Stored data:
* * *

/-- Modulator values reach their loops and buses, a stuck channel is flagged, and the monitor enters and leaves dip and
ride-through: MODULATOR_OUTPUT of a channel that is not stuck scales its sum and gives it to the loops that read the
channel, or to the precise value. MODULATOR_STUCK flags, counts and raises it once, and MODULATOR_RECOVERY clears the
flag. MAINS_UPDATE shows the amplitudes of the phases in use and the frequency, enters a dip where a phase is below its
threshold, and shows the state; off, it ends everything. DIP_END, once calm for RTEND, records the dip and ends it and
any ride-through. RIDE_THROUGH_EXPIRY ends the ride-through with a count, its source and a stop request. (R425, R426,
R427, R428, R431, R432, R434) -/
def Obligations.MainsMonitor : Prop := ∀ (s : State), s.dev.up = true →
  (∀ (ch : Fin 8) (sum : Nat),
    (∀ fast, s.dev.is (MNS_STUCK ch) = true → Completes (.modulatorOutput ch fast sum) s (fun d => s.dev.only d [] [])) ∧
    (s.dev.is (MNS_STUCK ch) = false →
      Completes (.modulatorOutput ch true sum) s (fun d =>
        (∀ x, s.dev.field.mod[ch.val]? = some x → d.field.mod[ch.val]? = some (modValue ((s.dev.reg 0xB800).toNat / 256 % 256) sum)) ∧
        (∀ k, k ≠ ch.val → d.field.mod[k]? = s.dev.field.mod[k]?) ∧
        (∀ (l : Fin 32) r, s.dev.field.hys[l.val]? = some r → d.field.hys[l.val]? =
          some { r with fresh := r.fresh || (!s.dev.is (HYS_SRC l) && s.dev.get (HYS_MODCH l) == ch.val) }) ∧
        s.dev.only d [.field, .mains, .evReq] [0xB880]) ∧
      Completes (.modulatorOutput ch false sum) s (fun d =>
        (∀ x, s.dev.mains.precise[ch.val]? = some x →
          d.mains.precise[ch.val]? = some (modValue (s.dev.decimation ch false) sum)) ∧
        (∀ k, k ≠ ch.val → d.mains.precise[k]? = s.dev.mains.precise[k]?) ∧
        s.dev.onlyParts d [.mains] ∧ (∀ o, o < 0xB8A0 → d.reg o = s.dev.reg o)) ∧
      Completes (.modulatorStuck ch) s (fun d => d.is (MNS_STUCK ch) = true ∧
        d.reg 0xB914 = bumpWord (s.dev.reg 0xB914) ∧ d.evReq = s.dev.evReq ++ [(218, ch.val)] ∧
        s.dev.only d [.evReq] [0xB880, 0xB914])) ∧
    (s.dev.is (MNS_STUCK ch) = true → Completes (.modulatorStuck ch) s (fun d => s.dev.only d [] [])) ∧
    Completes (.modulatorRecovery ch) s (fun d => d.is (MNS_STUCK ch) = false ∧
      (∀ k : Fin 8, k ≠ ch → d.is (MNS_STUCK k) = s.dev.is (MNS_STUCK k)) ∧ s.dev.only d [] [0xB880])) ∧
  (∀ (a0 a1 a2 : BitVec 16) (freq : Word),
    (s.dev.is MNS_EN = true → ∀ amp : Nat → Nat, (∀ p, amp p = if p ∈ s.dev.phases ∧ s.dev.is (MNS_STUCK (s.dev.get (MNS_PH p))) = false
        then [a0.toNat, a1.toNat, a2.toNat].getD p 0 else 0) →
      Completes (.mainsUpdate a0 a1 a2 freq) s (fun d =>
        (s.dev.time.started = true → d.now = (s.dev.now / 50000 + 1) * 50000) ∧
        (∀ p, p < 3 → d.get (MNS_AMP p) = amp p) ∧ d.get MNS_FREQ = freq.toNat ∧
        (s.dev.mains.dip = none →
          ((∃ p ∈ s.dev.phases, s.dev.belowPm (amp p) (s.dev.get MNS_DIPTHR) = true) →
            (∃ dp, d.mains.dip = some dp ∧ dp.start = d.now ∧ dp.updates = 0) ∧ (208, noDetail) ∈ d.evReq ∧
            d.reg 0xB900 = bumpWord (s.dev.reg 0xB900)) ∧
          ((∀ p ∈ s.dev.phases, s.dev.belowPm (amp p) (s.dev.get MNS_DIPTHR) = false) → d.mains.dip = none)) ∧
        d.get MNS_MSTATE = (if d.mains.dip.isSome then 2 else if d.mains.swell then 3 else 1) ∧
        s.dev.onlyParts d [.time, .mains, .evReq, .planner, .kiln, .host] ∧ (∀ o, o < 0xB880 → d.reg o = s.dev.reg o))) ∧
    (s.dev.is MNS_EN = false → Completes (.mainsUpdate a0 a1 a2 freq) s (fun d =>
      d.mains.dip = none ∧ d.mains.rt = none ∧ d.mains.swell = false ∧ d.get MNS_MSTATE = 0 ∧ d.is MNS_RT = false ∧
      s.dev.onlyParts d [.time, .mains, .evReq] ∧ (∀ o, o ≠ 0xB880 → d.reg o = s.dev.reg o)))) ∧
  (s.dev.mains.dip = none → Completes .dipEnd s (fun d => s.dev.only d [] [])) ∧
  (∀ dp, s.dev.mains.dip = some dp →
    (dp.calm < 20 * s.dev.get MNS_RTEND → Completes .dipEnd s (fun d => s.dev.only d [] [])) ∧
    (20 * s.dev.get MNS_RTEND ≤ dp.calm → Completes .dipEnd s (fun d =>
      d.mains.dip = none ∧ d.mains.rt = none ∧ (209, noDetail) ∈ d.evReq ∧ d.get64 0xB8C0 = dp.start % 2 ^ 64 ∧
      d.get MNS_DIPDUR = min 65535 (dp.updates / 20) ∧ d.get MNS_PHASES = dp.phases % 8 ∧
      d.get MNS_RESID = min 1023 (divRne (dp.low * 100) (s.dev.get MNS_UNOM)).toNat ∧
      s.dev.only d [.mains, .evReq, .planner, .kiln, .host] [0xB880, 0xB8C0, 0xB8C4, 0xB8C8, 0xB8CC, 0xB910]))) ∧
  (s.dev.mains.rt = none → Completes .rideThroughExpiry s (fun d => s.dev.only d [] [])) ∧
  (∀ t, s.dev.mains.rt = some t → Completes .rideThroughExpiry s (fun d =>
    d.now = max s.dev.now (t + s.dev.get MNS_TRT * 1000000) ∧ d.mains = { s.dev.mains with rt := none } ∧
    d.is MNS_RT = false ∧ d.reg 0xB910 = bumpWord (s.dev.reg 0xB910) ∧ (215, noDetail) ∈ d.evReq ∧
    d.planner.stopReq = true ∧ s.dev.only d [.time, .mains, .evReq, .planner, .kiln, .host] [0xB880, 0xB910]))
end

* * *

Required work: Beginning with the line that has "(∀ x, s.dev.field.mod[ch.val]?" and ending with the line that has "Completes (.modulatorStuck ch) s (fun d => d.is", set down the lines above exactly and include no others.

Exercise response:
        (∀ x, s.dev.field.mod[ch.val]? = some x → d.field.mod[ch.val]? = some (modValue ((s.dev.reg 0xB800).toNat / 256 % 256) sum)) ∧
        (∀ k, k ≠ ch.val → d.field.mod[k]? = s.dev.field.mod[k]?) ∧
        (∀ (l : Fin 32) r, s.dev.field.hys[l.val]? = some r → d.field.hys[l.val]? =
          some { r with fresh := r.fresh || (!s.dev.is (HYS_SRC l) && s.dev.get (HYS_MODCH l) == ch.val) }) ∧
        s.dev.only d [.field, .mains, .evReq] [0xB880]) ∧
      Completes (.modulatorOutput ch false sum) s (fun d =>
        (∀ x, s.dev.mains.precise[ch.val]? = some x →
          d.mains.precise[ch.val]? = some (modValue (s.dev.decimation ch false) sum)) ∧
        (∀ k, k ≠ ch.val → d.mains.precise[k]? = s.dev.mains.precise[k]?) ∧
        s.dev.onlyParts d [.mains] ∧ (∀ o, o < 0xB8A0 → d.reg o = s.dev.reg o)) ∧
      Completes (.modulatorStuck ch) s (fun d => d.is (MNS_STUCK ch) = true ∧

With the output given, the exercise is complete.